Ваня прожил в доме отца Георгия неделю, молясь и наблюдая, как много может молитва праведника. Прожил недолго, а память о прочувствованном сохранил на всю жизнь. «Отец Георгий получил для служения полуразрушенный храм, – рассказывал батюшка, – и совсем умирающий, запущенный приход и стал молиться. Сначала один, и сегодня, и завтра один, и неделю один, и месяц. И не заметил, как за его спиной его молитва собрала паству. А благословение оптинского старца Амвросия открыло в семейном приходском батюшке – старца-целителя, изгоняющего бесов из страждущих. Только молитва и горение духа могут восстановить и стены храма и, главное, нерукотворенные храмы – души заблудших и вернуть их Богу ожившими».
Глаза маленького Вани видели живого человека, сердце же безошибочно определило в нём святого Божия угодника. А память сердца, молитвенная память об отце Егоре Чекряковском прошла через всю жизнь отца Иоанна, и благодарная молитва к святому праведному батюшке обращалась к старой его фотографии, висевшей в келии отца Иоанна ещё во времена, когда о святости его речи не было.
Безоблачное счастливое детство Вани окончилось в 1917 году. «Наступило время такое, – говорил впоследствии отец Иоанн, – когда всё и всех охватила тревога за будущее, когда ожила и разрасталась злоба, и смертельный голод заглянул в лицо трудовому люду, страх перед грабежом и насилием проник в дома и храмы. Предчувствие всеобщего надвигающегося хаоса и царства антихриста охватило Русь». С болью сердца вспоминал батюшка, как Орёл прощался с российским христианским укладом жизни. Замолкла перекличка колоколов. Поехали в никуда на повозках, груженных гробами со скарбом, ветхие старицы из упраздненного Введенского монастыря. Их на время пригревали у себя богомольцы, и то ненадолго, боясь быть обличёнными в преступных симпатиях к гонимым. Радость жизни сменилась ежедневным ожиданием грядущей беды.
Ване исполнилось всего семь лет, но перемены в жизни были так вопиющи, что не могли остаться незамеченными восприимчивой детской душой. Портрет государя, висевший в столовой, то исчезал, то вновь появлялся на своём законном месте, пока не пропал совсем, оставив о себе грустное напоминание яркими невыгоревшими обоями. Жизнь поблекла, выцвела от сокрушительного нашествия новых горячих идей.
Показательные суды над дорогими сердцу, над владыками Серафимом (Остроумовым) и Николаем (Никольским), над священниками сначала повергли в недоумение, но быстро заставили повзрослеть в размышлениях над всем происходящим. Одна за другой закрывались церкви Орловского архиерейского дома 20.

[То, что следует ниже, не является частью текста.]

-- ==== Sys2Proof/Safety.lean ====
section
/-! DEFINITION. The terms claims are stated in: the invariant of the machine, the addressing modes as one function of
the mode (spec/30_encoding.md R117), and what an instruction costs (R123, R124). Nothing here is used by the machine. -/

namespace Sys2Proof.Machine

/-! ## The invariant -/

/-- The keys bus storage may have: internal RAM and plain storage (spec/10_state.md R38). -/
def storageKey (a : Nat) : Bool := decide (a < 0x0800) || (decide (0x4020 ≤ a) && decide (a < 0x8000))

/-- What holds of every state between steps. -/
structure State.Inv (s : State) : Prop where
  /-- Bus storage is in canonical form, at addresses that exist (R38). -/
  memWf : s.mem.wf = true
  memKeys : s.mem.keysIn storageKey = true
  /-- The nametables are in canonical form, 1024 bytes each (R39). -/
  nt0Wf : s.nt0.wf = true
  nt0Keys : s.nt0.keysIn (fun a => decide (a < 1024)) = true
  nt1Wf : s.nt1.wf = true
  nt1Keys : s.nt1.keysIn (fun a => decide (a < 1024)) = true
  /-- The cartridge has a PRG bank, and its arrays have the length the header gives (R41, R281). -/
  prgBank : 1 ≤ s.cart.prg16
  prgWf : s.cart.prg.wf = true
  prgKeys : s.cart.prg.keysIn (fun a => decide (a < s.cart.prgLength)) = true
  chrWf : s.chr.wf = true
  chrKeys : s.chr.keysIn (fun a => decide (a < s.cart.chrLength)) = true
  /-- The read counters are in 0 to 23 (R40). -/
  rd0 : s.pads.rd0 < 24
  rd1 : s.pads.rd1 < 24
  /-- The stored Break flag is 0 in every reachable state (R29). -/
  breakClear : s.cpu.f.b = false
  /-- The MMC1 buffer holds 0 to 4 bits (spec/60_exceptions.md R292). -/
  mmc1Count : ∀ r, s.mapper = .mmc1 r → r.count ≤ 4
  /-- Between steps fewer than 114 cycles are outstanding, or the run has ended (R275, R276). -/
  accBound : s.sched.acc < 114 ∨ (s.sched.atTop = true ∧ s.sched.stop = true)
  /-- No register access of an earlier step is outstanding. -/
  untouched : s.dev.ppuTouched = false
  noOam : s.dev.oamPage = none

/-- A RAM_INIT whose stores are in canonical form and hold nothing outside their arrays. -/
structure RamInit.Wf (r : RamInit) : Prop where
  memWf : r.mem.wf = true
  memKeys : r.mem.keysIn storageKey = true
  nt0Wf : r.nt0.wf = true
  nt0Keys : r.nt0.keysIn (fun a => decide (a < 1024)) = true
  nt1Wf : r.nt1.wf = true
  nt1Keys : r.nt1.keysIn (fun a => decide (a < 1024)) = true
  chrWf : r.chrRam.wf = true
  chrKeys : r.chrRam.keysIn (fun a => decide (a < 8192)) = true

/-! ## Operands by mode -/

/-- `resolve(mode)` of an operand (R103 to R117), on the state the fetch leaves. IMP, ACC and IMM make no access of
their own after the fetch: their answer is not used. -/
def resolveMode (mode : Mode) (operand : Nat) (s : State) : Ea :=
  match mode with
  | .IMP | .ACC | .IMM => ⟨s.cpu.pc, false, s⟩
  | .ZP => eaZp (BitVec.ofNat 8 operand) s
  | .ZPX => eaZpx (BitVec.ofNat 8 operand) s
  | .ZPY => eaZpy (BitVec.ofNat 8 operand) s
  | .ABS => eaAbs (BitVec.ofNat 16 operand) s
  | .ABSX => eaAbsx (BitVec.ofNat 16 operand) s
  | .ABSY => eaAbsy (BitVec.ofNat 16 operand) s
  | .IND => eaInd (BitVec.ofNat 16 operand) s
  | .IZX => eaIzx (BitVec.ofNat 8 operand) s
  | .IZY => eaIzy (BitVec.ofNat 8 operand) s
  | .REL => ⟨relTarget (BitVec.ofNat 8 operand) s, false, s⟩

/-- The effective address of an instruction, with the state its pointer reads leave. -/
def ea (i : Instr) (s : State) : Ea := resolveMode i.mode i.operand s

/-- The data byte an instruction reads and the state the read leaves: the immediate byte, or one bus read at the
effective address. -/
def dataRead (i : Instr) (s : State) : Byte × State :=
  if i.mode = .IMM then (BitVec.ofNat 8 i.operand, s) else (ea i s).st.busRead (ea i s).addr

/-! ## Cycles -/

/-- The condition of a branch (R205 to R212); false for every other instruction. -/
def branchTaken (i : Instr) (f : Flags) : Bool :=
  match i.mnemonic with
  | .BPL => !f.n
  | .BMI => f.n
  | .BVC => !f.v
  | .BVS => f.v
  | .BCC => !f.c
  | .BCS => f.c
  | .BNE => !f.z
  | .BEQ => f.z
  | _ => false

/-- What a step of an instruction costs, less an OAM-DMA stall (R123, R124 a and b, R203): its base count, one more on
a page cross for an opcode marked `+`, one more for a branch taken and one more when it goes to another page. -/
def cycleCost (i : Instr) (s : State) : Nat :=
  baseCycles i.mnemonic i.mode
    + (if pagePenalty i.mnemonic i.mode && (ea i s).crossed then 1 else 0)
    + (if branchTaken i s.cpu.f then (if highByte (ea i s).addr = highByte s.cpu.pc then 1 else 2) else 0)

/-- The mnemonics whose memory forms write the effective address (R32, R140, R170, R171, R190). -/
def writesMemory : Mnemonic → Bool
  | .STA | .STX | .STY | .INC | .DEC | .ASL | .LSR | .ROL | .ROR => true
  | _ => false

/-- The instructions that write the byte at their effective address: stores and read-modify-write forms. -/
def storesAtEa (i : Instr) : Bool := writesMemory i.mnemonic && (i.mode != .ACC)

/-- What a step adds for a write of 0x4014 (R60, R124 c). -/
def oamStall (a : Addr) : Nat := if a = 0x4014#16 then Config.oamDmaStall else 0

/-! ## The encoding line of an instruction's rule -/

/-- One entry of the "Encoding" line of a rule: opcode byte, mode, base cycles, and whether it is marked `+`. -/
structure EncForm where
  op : Byte
  mode : Mode
  cycles : Nat
  plus : Bool

/-- A mnemonic has exactly these forms: each of its instructions has the opcode, mode, base cycles and `+` mark of an
entry, and each entry is the first byte of one of its instructions. -/
def HasForms (m : Mnemonic) (forms : List EncForm) : Prop :=
  (∀ i : Instr, i.mnemonic = m → ∃ e ∈ forms, (encode i).head? = some e.op ∧ i.mode = e.mode ∧
    baseCycles i.mnemonic i.mode = e.cycles ∧ pagePenalty i.mnemonic i.mode = e.plus) ∧
  ∀ e ∈ forms, ∃ i : Instr, i.mnemonic = m ∧ (encode i).head? = some e.op

/-- The 105 opcode bytes without a meaning, as rule R120 lists them. -/
def undefinedOpcodes : List Byte :=
  [0x02#8, 0x03#8, 0x04#8, 0x07#8, 0x0B#8, 0x0C#8, 0x0F#8, 0x12#8, 0x13#8, 0x14#8, 0x17#8, 0x1A#8, 0x1B#8, 0x1C#8,
    0x1F#8, 0x22#8, 0x23#8, 0x27#8, 0x2B#8, 0x2F#8, 0x32#8, 0x33#8, 0x34#8, 0x37#8, 0x3A#8, 0x3B#8, 0x3C#8, 0x3F#8]
  ++ [0x42#8, 0x43#8, 0x44#8, 0x47#8, 0x4B#8, 0x4F#8, 0x52#8, 0x53#8, 0x54#8, 0x57#8, 0x5A#8, 0x5B#8, 0x5C#8, 0x5F#8,
    0x62#8, 0x63#8, 0x64#8, 0x67#8, 0x6B#8, 0x6F#8, 0x72#8, 0x73#8, 0x74#8, 0x77#8, 0x7A#8, 0x7B#8, 0x7C#8, 0x7F#8]
  ++ [0x80#8, 0x82#8, 0x83#8, 0x87#8, 0x89#8, 0x8B#8, 0x8F#8, 0x92#8, 0x93#8, 0x97#8, 0x9B#8, 0x9C#8, 0x9E#8, 0x9F#8,
    0xA3#8, 0xA7#8, 0xAB#8, 0xAF#8, 0xB2#8, 0xB3#8, 0xB7#8, 0xBB#8, 0xBF#8]
  ++ [0xC2#8, 0xC3#8, 0xC7#8, 0xCB#8, 0xCF#8, 0xD2#8, 0xD3#8, 0xD4#8, 0xD7#8, 0xDA#8, 0xDB#8, 0xDC#8, 0xDF#8,
    0xE2#8, 0xE3#8, 0xE7#8, 0xEB#8, 0xEF#8, 0xF2#8, 0xF3#8, 0xF4#8, 0xF7#8, 0xFA#8, 0xFB#8, 0xFC#8, 0xFF#8]

/-- How many bytes an instruction pushes. -/
def pushCount (i : Instr) : Nat :=
  match i.mnemonic with
  | .PHA | .PHP => 1
  | .JSR => 2
  | .BRK => 3
  | _ => 0

/-! ## Forms of the spec's own formulas -/

/-- `bank(arr, sz, b, off)` of rule R282, as the index into an array of length `len`. -/
def bankView (len sz b off : Nat) : Nat := ((b % max 1 (len / sz)) * sz + off) % len

/-- A conditional branch as rule R203 writes it: the target is the address of the next instruction plus the offset read
as a number of -128 to 127; 2 cycles, 3 when taken, 4 when taken to another page. -/
def branchEffect (taken : Bool) (o : Byte) (s : State) : State :=
  let target : Addr := BitVec.ofInt 16 ((s.cpu.pc.toNat : Int) + (if o.toNat < 0x80 then (o.toNat : Int) else o.toNat - 256))
  if taken then
    { s with
      cpu := { s.cpu with pc := target }
      sched := { s.sched with acc := s.sched.acc + (if target.toNat / 256 = s.cpu.pc.toNat / 256 then 3 else 4) } }
  else { s with sched := { s.sched with acc := s.sched.acc + 2 } }

/-- The state after bytes have been pushed, the first one first: each at `0x0100 + S`, `S` going down modulo 256
(R24). -/
def afterPushes : List Byte → State → State
  | [], s => s
  | v :: vs, s =>
    afterPushes vs
      { s with mem := s.mem.write (0x0100 + s.cpu.sp.toNat) v, cpu := { s.cpu with sp := s.cpu.sp - 1#8 } }

/-- The byte the `k`-th pull from here answers (`k` from 1): at `0x0100 + S + k`, `S + k` taken modulo 256 (R24). -/
def pulledByte (k : Nat) (s : State) : Byte := s.mem.read (0x0100 + (s.cpu.sp.toNat + k) % 256)

/-- The two PRG bytes a vector shows, low byte first (R70, R74). -/
def vectorAt (a : Addr) (s : State) : Addr :=
  joinBytes (mapperRead s.cart s.mapper (a + 1#16)) (mapperRead s.cart s.mapper a)

end Sys2Proof.Machine
end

Ваня начал учиться, но занятия в школе прерывались часто и надолго. С 1921 года школа закрылась совсем. Вместо занятий Ваня служил пономарём в Ильинской церкви. Возобновив учёбу в 1925 году, когда вновь открылась школа, он поступил сразу в седьмой класс.
В это суровое безвременье тяготы новой жизни облегчали орловчанам Божии люди – старцы и старицы. Их сила духа, тепло любви, жалости и сочувствия к людям, терпеливое шествие своим скорбным путём, а главное – мирствие души, – все стало безгласной проповедью, которая была понятна лишь тем, кто не пресёк своего стремления к Богу.
И сам батюшка через много лет утешал смятённые души: «Я ведь человек-то старый, и во времена моей молодости, когда явно сокрушались устои былой жизни, облагодатствованные люди не дерзали объявить то время концом истории. А нынче дерзких много, а жить надо, спасаться надо, и милость Божия и теперь всё та же».
А тогда в Орле матушка Анна 21– старица Введенского женского монастыря иносказательным языком вещала сначала о судьбах Церкви, а позднее и о грядущем на страну гневе Божием – войне. Она буквально изображала то, что принесут с собой в Россию завоеватели, обегала вокруг церкви и изрыгала такие ругательства, что все в смущении думали, что ясный ум старицы помрачился, на паперти творила непотребное. Понятно же все стало только с пришествием в город фашистов, ибо они творили буквально всё то, о чем пророчески вещала старица.
Во всеобщем смятении и туге ободряющим для верующих было появление на улицах Орла старицы, монахини Веры (Логиновой) 22. С суровым, мужественным лицом в апостольнике и рясе бывшая генеральша разъезжала по городу в пролетке, как желанная помощница и советчица для верующих и как неуловимая тень для бегущих по её следу ищеек. Она приходила в дома, научая людей сокровенной жизни в Боге, служа им даром слова, веры, своей прозорливостью. Но оставалась в домах ровно столько, чтобы успеть избежать встречи с хранителями и блюстителями нового порядка. Без благословения матушки Веры не начинали тогда ни одного важного дела.